-- ==== Sys2Proof/Laws/SameOps.lean ====
section
/-! SUPPORT. Which parts of the state the operations of `Machine/Ops.lean` may change (`Same`). -/

namespace Sys2Proof.Machine

set_option linter.all false

theorem State.modFace_same {M : Nat} {σ₀ σ : State} (hM : Sub 64 M) (hk : Same M σ₀ σ) (n : Nat)
    (f : Face → Face) :
    Same M σ₀ (State.modFace σ n f) := by
  unfold State.modFace
  try dsimp only
  repeat' first
    | with_reducible assumption
    | (with_reducible refine Sub.trans hM ?_; decide)
    | intro _
    | with_reducible split
    | with_reducible apply Same.set_faces

theorem State.modBench_same {M : Nat} {σ₀ σ : State} (hM : Sub 128 M) (hk : Same M σ₀ σ) (n b : Nat)
    (f : Bench → Bench) :
    Same M σ₀ (State.modBench σ n b f) := by
  unfold State.modBench
  try dsimp only
  repeat' first
    | with_reducible assumption
    | (with_reducible refine Sub.trans hM ?_; decide)
    | intro _
    | with_reducible split
    | with_reducible apply Same.set_benches

theorem State.modWork_same {M : Nat} {σ₀ σ : State} (hM : Sub 262144 M) (hk : Same M σ₀ σ) (w : Nat)
    (f : Working → Working) :
    Same M σ₀ (State.modWork σ w f) := by
  unfold State.modWork
  try dsimp only
  repeat' first
    | with_reducible assumption
    | (with_reducible refine Sub.trans hM ?_; decide)
    | intro _
    | with_reducible split
    | with_reducible apply Same.set_working

theorem State.modCut_same {M : Nat} {σ₀ σ : State} (hM : Sub 524288 M) (hk : Same M σ₀ σ) (e : Nat)
    (f : CutRun → CutRun) :
    Same M σ₀ (State.modCut σ e f) := by
  unfold State.modCut
  try dsimp only
  repeat' first
    | with_reducible assumption
    | (with_reducible refine Sub.trans hM ?_; decide)
    | intro _
    | with_reducible split
    | with_reducible apply Same.set_cuts

theorem State.modHoist_same {M : Nat} {σ₀ σ : State} (hM : Sub 8388608 M) (hk : Same M σ₀ σ) (h : Nat)
    (f : Hoist → Hoist) :
    Same M σ₀ (State.modHoist σ h f) := by
  unfold State.modHoist
  try dsimp only
  repeat' first
    | with_reducible assumption
    | (with_reducible refine Sub.trans hM ?_; decide)
    | intro _
    | with_reducible split
    | with_reducible apply Same.set_hoists

theorem State.modPort_same {M : Nat} {σ₀ σ : State} (hM : Sub 268435456 M) (hk : Same M σ₀ σ) (p : Nat)
    (f : Port → Port) :
    Same M σ₀ (State.modPort σ p f) := by
  unfold State.modPort
  try dsimp only
  repeat' first
    | with_reducible assumption
    | (with_reducible refine Sub.trans hM ?_; decide)
    | intro _
    | with_reducible split
    | with_reducible apply Same.set_ports

theorem State.modUnit_same {M : Nat} {σ₀ σ : State} (hM : Sub 2147483648 M) (hk : Same M σ₀ σ) (kind n : Nat)
    (f : UnitState → UnitState) :
    Same M σ₀ (State.modUnit σ kind n f) := by
  unfold State.modUnit
  try dsimp only
  repeat' first
    | with_reducible assumption
    | (with_reducible refine Sub.trans hM ?_; decide)
    | intro _
    | with_reducible split
    | with_reducible apply Same.set_units

theorem State.modCross_same {M : Nat} {σ₀ σ : State} (hM : Sub 8589934592 M) (hk : Same M σ₀ σ) (g : Nat)
    (f : CrossGroup → CrossGroup) :
    Same M σ₀ (State.modCross σ g f) := by
  unfold State.modCross
  try dsimp only
  repeat' first
    | with_reducible assumption
    | (with_reducible refine Sub.trans hM ?_; decide)
    | intro _
    | with_reducible split
    | with_reducible apply Same.set_cross

theorem State.modTpb_same {M : Nat} {σ₀ σ : State} (hM : Sub 16777216 M) (hk : Same M σ₀ σ) (j : Nat)
    (f : Tpb → Tpb) :
    Same M σ₀ (State.modTpb σ j f) := by
  unfold State.modTpb
  try dsimp only
  repeat' first
    | with_reducible assumption
    | (with_reducible refine Sub.trans hM ?_; decide)
    | intro _
    | with_reducible split
    | with_reducible apply Same.set_tpbs

theorem State.modGlb_same {M : Nat} {σ₀ σ : State} (hM : Sub 16 M) (hk : Same M σ₀ σ) (f : Glb → Glb) :
    Same M σ₀ (State.modGlb σ f) := by
  unfold State.modGlb
  try dsimp only
  repeat' first
    | with_reducible assumption
    | (with_reducible refine Sub.trans hM ?_; decide)
    | intro _
    | with_reducible split
    | with_reducible apply Same.set_glb

theorem State.setEvt_same {M : Nat} {σ₀ σ : State} (hM : Sub 16 M) (hk : Same M σ₀ σ) (i : Nat) :
    Same M σ₀ (State.setEvt σ i) := by
  unfold State.setEvt
  try dsimp only
  repeat' first
    | with_reducible assumption
    | with_reducible apply State.modGlb_same
    | (with_reducible refine Sub.trans hM ?_; decide)
    | intro _
    | with_reducible split

theorem State.logRec_same {M : Nat} {σ₀ σ : State} (hM : Sub 4398046511104 M) (hk : Same M σ₀ σ)
    (code w flags arg0 arg1 : Nat) :
    Same M σ₀ (State.logRec σ code w flags arg0 arg1) := by
  unfold State.logRec
  try dsimp only
  repeat' first
    | with_reducible assumption
    | (with_reducible refine Sub.trans hM ?_; decide)
    | intro _
    | with_reducible split
    | with_reducible apply Same.set_log

theorem State.logEvt_same {M : Nat} {σ₀ σ : State} (hM : Sub 4398046511104 M) (hk : Same M σ₀ σ)
    (code arg0 arg1 : Nat) :
    Same M σ₀ (State.logEvt σ code arg0 arg1) := by
  unfold State.logEvt
  try dsimp only
  repeat' first
    | with_reducible assumption
    | with_reducible apply State.logRec_same
    | (with_reducible refine Sub.trans hM ?_; decide)
    | intro _
    | with_reducible split

theorem State.setPending_same {M : Nat} {σ₀ σ : State} (hM : Sub 4466765987856 M) (hk : Same M σ₀ σ) :
    Same M σ₀ (State.setPending σ) := by
  unfold State.setPending
  try dsimp only
  repeat' first
    | with_reducible assumption
    | with_reducible apply State.setEvt_same
    | with_reducible apply State.logEvt_same
    | (with_reducible refine Sub.trans hM ?_; decide)
    | intro _
    | with_reducible split
    | with_reducible apply Same.set_health

theorem State.riskAdd_same {M : Nat} {σ₀ σ : State} (hM : Sub 4466765987856 M) (hk : Same M σ₀ σ) (k : Nat) :
    Same M σ₀ (State.riskAdd σ k) := by
  unfold State.riskAdd
  try dsimp only
  repeat' first
    | with_reducible assumption
    | with_reducible apply State.setPending_same
    | (with_reducible refine Sub.trans hM ?_; decide)
    | intro _
    | with_reducible split
    | with_reducible apply Same.set_health

theorem State.healthEvent_same {M : Nat} {σ₀ σ : State} (hM : Sub 4466765987856 M) (hk : Same M σ₀ σ)
    (i k : Nat) :
    Same M σ₀ (State.healthEvent σ i k) := by
  unfold State.healthEvent
  try dsimp only
  repeat' first
    | with_reducible assumption
    | with_reducible apply State.riskAdd_same
    | (with_reducible refine Sub.trans hM ?_; decide)
    | intro _
    | with_reducible split
    | with_reducible apply Same.set_health

theorem State.setClk_same {M : Nat} {σ₀ σ : State} (hM : Sub 32 M) (hk : Same M σ₀ σ) (k : Nat) (c : ClkState) :
    Same M σ₀ (State.setClk σ k c) := by
  unfold State.setClk
  try dsimp only
  repeat' first
    | with_reducible assumption
    | (with_reducible refine Sub.trans hM ?_; decide)
    | intro _
    | with_reducible split
    | with_reducible apply Same.set_tiles

theorem State.wake_same {M : Nat} {σ₀ σ : State} (hM : Sub 32 M) (hk : Same M σ₀ σ) (k : Nat) :
    Same M σ₀ (State.wake σ k) := by
  unfold State.wake
  try dsimp only
  repeat' first
    | with_reducible assumption
    | with_reducible apply State.setClk_same
    | (with_reducible refine Sub.trans hM ?_; decide)
    | intro _
    | with_reducible split

theorem State.wakeAll_same {M : Nat} {σ₀ σ : State} (hM : Sub 32 M) (hk : Same M σ₀ σ) (ks : List Nat) :
    Same M σ₀ (State.wakeAll σ ks) := by
  unfold State.wakeAll
  try dsimp only
  repeat' first
    | with_reducible assumption
    | with_reducible apply State.wake_same
    | with_reducible apply Same.foldl
    | with_reducible apply Same.foldlFst
    | (with_reducible refine Sub.trans hM ?_; decide)
    | intro _
    | with_reducible split

theorem State.tallyAdd_same {M : Nat} {σ₀ σ : State} (hM : Sub 4398046576656 M) (hk : Same M σ₀ σ) (i k : Nat) :
    Same M σ₀ (State.tallyAdd σ i k) := by
  unfold State.tallyAdd
  extract_lets old new s1
  have hk_s1 : Same M σ₀ s1 := by
    dsimp only [s1]
    repeat' first
      | with_reducible assumption
      | with_reducible apply State.setEvt_same
      | with_reducible apply State.logEvt_same
      | (with_reducible refine Sub.trans hM ?_; decide)
      | intro _
      | with_reducible split
      | with_reducible apply Same.set_tallies
  clear_value s1
  try dsimp only
  repeat' first
    | with_reducible assumption
    | with_reducible apply State.setEvt_same
    | with_reducible apply State.logEvt_same
    | (with_reducible refine Sub.trans hM ?_; decide)
    | intro _
    | with_reducible split
    | with_reducible apply Same.set_tallies

theorem State.tallyDone_same {M : Nat} {σ₀ σ : State} (hM : Sub 4398046576656 M) (hk : Same M σ₀ σ)
    (d : DoneDesc) :
    Same M σ₀ (State.tallyDone σ d) := by
  unfold State.tallyDone
  try dsimp only
  repeat' first
    | with_reducible assumption
    | with_reducible apply State.tallyAdd_same
    | (with_reducible refine Sub.trans hM ?_; decide)
    | intro _
    | with_reducible split

theorem State.putFabric_same {M : Nat} {σ₀ σ : State} (hM : Sub 1024 M) (hk : Same M σ₀ σ) (a : Nat)
    (bs : List Byte) :
    Same M σ₀ (State.putFabric σ a bs) := by
  unfold State.putFabric
  try dsimp only
  repeat' first
    | with_reducible assumption
    | (with_reducible refine Sub.trans hM ?_; decide)
    | intro _
    | with_reducible split
    | with_reducible apply Same.set_fabric

theorem State.writeRecord_same {M : Nat} {σ₀ σ : State} (hM : Sub 1024 M) (hk : Same M σ₀ σ) (e : Nat) :
    Same M σ₀ (State.writeRecord σ e) := by
  unfold State.writeRecord
  try dsimp only
  repeat' first
    | with_reducible assumption
    | with_reducible apply State.putFabric_same
    | (with_reducible refine Sub.trans hM ?_; decide)
    | intro _
    | with_reducible split

theorem State.setStatus_same {M : Nat} {σ₀ σ : State} (hM : Sub 525312 M) (hk : Same M σ₀ σ) (e code : Nat) :
    Same M σ₀ (State.setStatus σ e code) := by
  unfold State.setStatus
  extract_lets s1
  have hk_s1 : Same M σ₀ s1 := by
    dsimp only [s1]
    repeat' first
      | with_reducible assumption
      | with_reducible apply State.modCut_same
      | with_reducible apply State.putFabric_same
      | (with_reducible refine Sub.trans hM ?_; decide)
      | intro _
      | with_reducible split
  clear_value s1
  try dsimp only
  repeat' first
    | with_reducible assumption
    | with_reducible apply State.modCut_same
    | with_reducible apply State.putFabric_same
    | (with_reducible refine Sub.trans hM ?_; decide)
    | intro _
    | with_reducible split

theorem State.awaitReplay_same {M : Nat} {σ₀ σ : State} (hM : Sub 525312 M) (hk : Same M σ₀ σ) (e : Nat) (r : Replay) :
    Same M σ₀ (State.awaitReplay σ e r) :=
  State.setStatus_same hM (State.modCut_same (Sub.trans hM (by decide)) hk _ _) _ _

theorem State.replayStarts_same {M : Nat} {σ₀ σ : State} (hM : Sub 525312 M) (hk : Same M σ₀ σ) (e : Nat)
    (p : Replay → Bool) : Same M σ₀ (State.replayStarts σ e p) := by
  have hk1 : Same M σ₀ (State.modCut σ e (fun c => { c with awaiting := c.awaiting.filter (fun r => !p r) })) :=
    State.modCut_same (Sub.trans hM (by decide)) hk _ _
  unfold State.replayStarts
  dsimp only
  split
  · split
    · exact State.setStatus_same hM hk1 _ _
    · exact hk1
  · exact hk

theorem State.orFlags_same {M : Nat} {σ₀ σ : State} (hM : Sub 524288 M) (hk : Same M σ₀ σ) (e k : Nat) :
    Same M σ₀ (State.orFlags σ e k) := by
  unfold State.orFlags
  try dsimp only
  repeat' first
    | with_reducible assumption
    | with_reducible apply State.modCut_same
    | (with_reducible refine Sub.trans hM ?_; decide)
    | intro _
    | with_reducible split

end Sys2Proof.Machine
end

» Brief
Take the lines above from the first through the one containing "with_reducible apply Same.set_faces" and reproduce them exactly; include nothing else.

» Written response
-- ==== Sys2Proof/Laws/SameOps.lean ====
section
/-! SUPPORT. Which parts of the state the operations of `Machine/Ops.lean` may change (`Same`). -/

namespace Sys2Proof.Machine

set_option linter.all false

theorem State.modFace_same {M : Nat} {σ₀ σ : State} (hM : Sub 64 M) (hk : Same M σ₀ σ) (n : Nat)
    (f : Face → Face) :
    Same M σ₀ (State.modFace σ n f) := by
  unfold State.modFace
  try dsimp only
  repeat' first
    | with_reducible assumption
    | (with_reducible refine Sub.trans hM ?_; decide)
    | intro _
    | with_reducible split
    | with_reducible apply Same.set_faces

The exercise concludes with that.